- _EXERCISE_:
From the line bearing "def execPatrolBehind (t" down to the final line of the records below, give every line again exactly and add nothing.

- _ENTRIES SUPPLIED_:
====

-- ==== Sys2Proof/Machine/ExecStorage.lean ====
section
/-! DEFINITION. Meanings of the commands of flash storage and the ledger (chapter 9). -/

namespace Sys2Proof.Machine

/-- FORMAT_DONE: formatting completes (R265). -/
def execFormatDone (t : Nat) (s : State) : Host.Outcome State Fault Refusal :=
  s.live t fun b => b.formatDone

/-- MOUNT: storage mounts with the media it discovers, in `ms` (R288). -/
def execMount (t : Nat) (found : Found) (ms : Nat) (s : State) : Host.Outcome State Fault Refusal :=
  s.live t fun b => b.mountNow found ms

/-- PFAIL_ACCEPTED: PFAIL_N low for 10 µs (R284). -/
def execPfailAccepted (t : Nat) (s : State) : Host.Outcome State Fault Refusal :=
  s.live t fun b => b.pfailAccepted

/-- PFAIL_SEALED: sealing is complete (R284). -/
def execPfailSealed (t : Nat) (s : State) : Host.Outcome State Fault Refusal :=
  s.live t fun b => b.sealDone

/-- PFAIL_RESUMED: PFAIL_N high for 100 ms without a reset (R286). -/
def execPfailResumed (t : Nat) (s : State) : Host.Outcome State Fault Refusal :=
  s.live t fun b => b.sealResume

/-- CHECKPOINT: A metadata checkpoint (R276). -/
def execCheckpoint (t : Nat) (s : State) : Host.Outcome State Fault Refusal :=
  s.live t fun b => b.checkpoint

/-- JOURNAL_FLUSH: A journal page is written (R276). -/
def execJournalFlush (t : Nat) (s : State) : Host.Outcome State Fault Refusal :=
  s.live t fun b => b.journalFlush

/-- STRIPE_READ: all 8 channel-pages of a stripe read are decoded (R268, R238). -/
def execStripeRead (t : Nat) (handle : Nat) (data : StripeData) (s : State) : Host.Outcome State Fault Refusal :=
  s.live t fun b => b.stripeDelivered handle data

/-- STRIPE_BUDGET: T_s after a stripe read was issued, with the channel-pages decoded (R269, R238). -/
def execStripeBudget (t : Nat) (handle : Nat) (data : StripeData) (pages : BitVec 8) (s : State) : Host.Outcome State Fault Refusal :=
  s.live t fun b => b.stripeBudget handle data pages

/-- SPOOL_RETRY_DONE: the full-retry read of an untimely stripe ends (R269). -/
def execSpoolRetryDone (t : Nat) (handle : Nat) (stripe : Nat) (lost : Bool) (s : State) : Host.Outcome State Fault Refusal :=
  s.live t fun b => b.spoolRetryDone handle stripe lost

/-- PROGRAM_FAILURE: A program of a block of a group fails (R283). -/
def execProgramFailure (t : Nat) (place : PlaneAt) (group : Nat) (s : State) : Host.Outcome State Fault Refusal :=
  s.live t fun b => b.retire place.lun place.plane group

/-- ERASE_FAILURE: an erase of a block of a group fails (R283). -/
def execEraseFailure (t : Nat) (place : PlaneAt) (group : Nat) (s : State) : Host.Outcome State Fault Refusal :=
  s.live t fun b => b.retire place.lun place.plane group

/-- ARCHIVE_RECLAIM: A ring runs short of free groups (R272). -/
def execArchiveReclaim (t : Nat) (evidence : Bool) (s : State) : Host.Outcome State Fault Refusal :=
  s.live t fun b => b.reclaim (if evidence then .evidence else .archive)

/-- COMPACTION: A SPOOL group below 50 % valid (R270). -/
def execCompaction (t : Nat) (group : Nat) (s : State) : Host.Outcome State Fault Refusal :=
  s.live t fun b => b.compact group

/-- PATROL_READ: patrol reads a channel-page: the corrected bits of each codeword, or none, by the hard decode and the soft re-reads (R261, R282). -/
def execPatrolRead (t : Nat) (group : Nat) (place : PageAt) (hard : List (Option Nat)) (soft1 : List (Option Nat)) (soft2 : List (Option Nat)) (soft3 : List (Option Nat)) (s : State) : Host.Outcome State Fault Refusal :=
  s.live t fun b => b.patrolRead group place (codewords hard soft1 soft2 soft3)

/-- PATROL_BEHIND: A patrol period ends (R282). -/
def execPatrolBehind (t : Nat) (s : State) : Host.Outcome State Fault Refusal :=
  s.live t fun b => b.patrolEnd b.flashHottest

/-- SEAL: 10 s since the last SEAL (R293). -/
def execSeal (t : Nat) (s : State) : Host.Outcome State Fault Refusal :=
  s.live t fun b => b.sealEntry

/-- ITEM_ENTRY: an item's ledger entry falls due (R290). -/
def execItemEntry (t : Nat) (seq : Nat) (s : State) : Host.Outcome State Fault Refusal :=
  s.live t fun b => b.itemEntry seq

/-- WEAR_AHEAD: the erase rate of 24 powered hours is judged (R281). -/
def execWearAhead (t : Nat) (s : State) : Host.Outcome State Fault Refusal :=
  s.live t fun b => b.wearAhead

/-- STAGING_WRITE: the oldest formed unit enters staging, or is discarded (R277). -/
def execStagingWrite (t : Nat) (s : State) : Host.Outcome State Fault Refusal :=
  s.live t fun b => b.stagingWrite

/-- STAGING_ROOM: staging has room again (R277). -/
def execStagingRoom (t : Nat) (s : State) : Host.Outcome State Fault Refusal :=
  s.live t fun b => b.stagingRoom

/-- DATA_COMMITTED: the oldest n staged units finish programming (R276). -/
def execDataCommitted (t : Nat) (n : Nat) (s : State) : Host.Outcome State Fault Refusal :=
  s.live t fun b => b.committed n

/-- ERASE_DONE: A group's erase completes (R276). -/
def execEraseDone (t : Nat) (group : Nat) (s : State) : Host.Outcome State Fault Refusal :=
  s.live t fun b => b.eraseDone group

/-- CRIT_SEAL_RESUME: 100 ms without an on-die CRIT (R400). -/
def execCritSealResume (t : Nat) (s : State) : Host.Outcome State Fault Refusal :=
  s.live t fun b => b.critSealResume

end Sys2Proof.Machine
end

====

- _WRITTEN ANSWER_:
def execPatrolBehind (t : Nat) (s : State) : Host.Outcome State Fault Refusal :=
  s.live t fun b => b.patrolEnd b.flashHottest

/-- SEAL: 10 s since the last SEAL (R293). -/
def execSeal (t : Nat) (s : State) : Host.Outcome State Fault Refusal :=
  s.live t fun b => b.sealEntry

/-- ITEM_ENTRY: an item's ledger entry falls due (R290). -/
def execItemEntry (t : Nat) (seq : Nat) (s : State) : Host.Outcome State Fault Refusal :=
  s.live t fun b => b.itemEntry seq

/-- WEAR_AHEAD: the erase rate of 24 powered hours is judged (R281). -/
def execWearAhead (t : Nat) (s : State) : Host.Outcome State Fault Refusal :=
  s.live t fun b => b.wearAhead

/-- STAGING_WRITE: the oldest formed unit enters staging, or is discarded (R277). -/
def execStagingWrite (t : Nat) (s : State) : Host.Outcome State Fault Refusal :=
  s.live t fun b => b.stagingWrite

/-- STAGING_ROOM: staging has room again (R277). -/
def execStagingRoom (t : Nat) (s : State) : Host.Outcome State Fault Refusal :=
  s.live t fun b => b.stagingRoom

/-- DATA_COMMITTED: the oldest n staged units finish programming (R276). -/
def execDataCommitted (t : Nat) (n : Nat) (s : State) : Host.Outcome State Fault Refusal :=
  s.live t fun b => b.committed n

/-- ERASE_DONE: A group's erase completes (R276). -/
def execEraseDone (t : Nat) (group : Nat) (s : State) : Host.Outcome State Fault Refusal :=
  s.live t fun b => b.eraseDone group

/-- CRIT_SEAL_RESUME: 100 ms without an on-die CRIT (R400). -/
def execCritSealResume (t : Nat) (s : State) : Host.Outcome State Fault Refusal :=
  s.live t fun b => b.critSealResume

end Sys2Proof.Machine
end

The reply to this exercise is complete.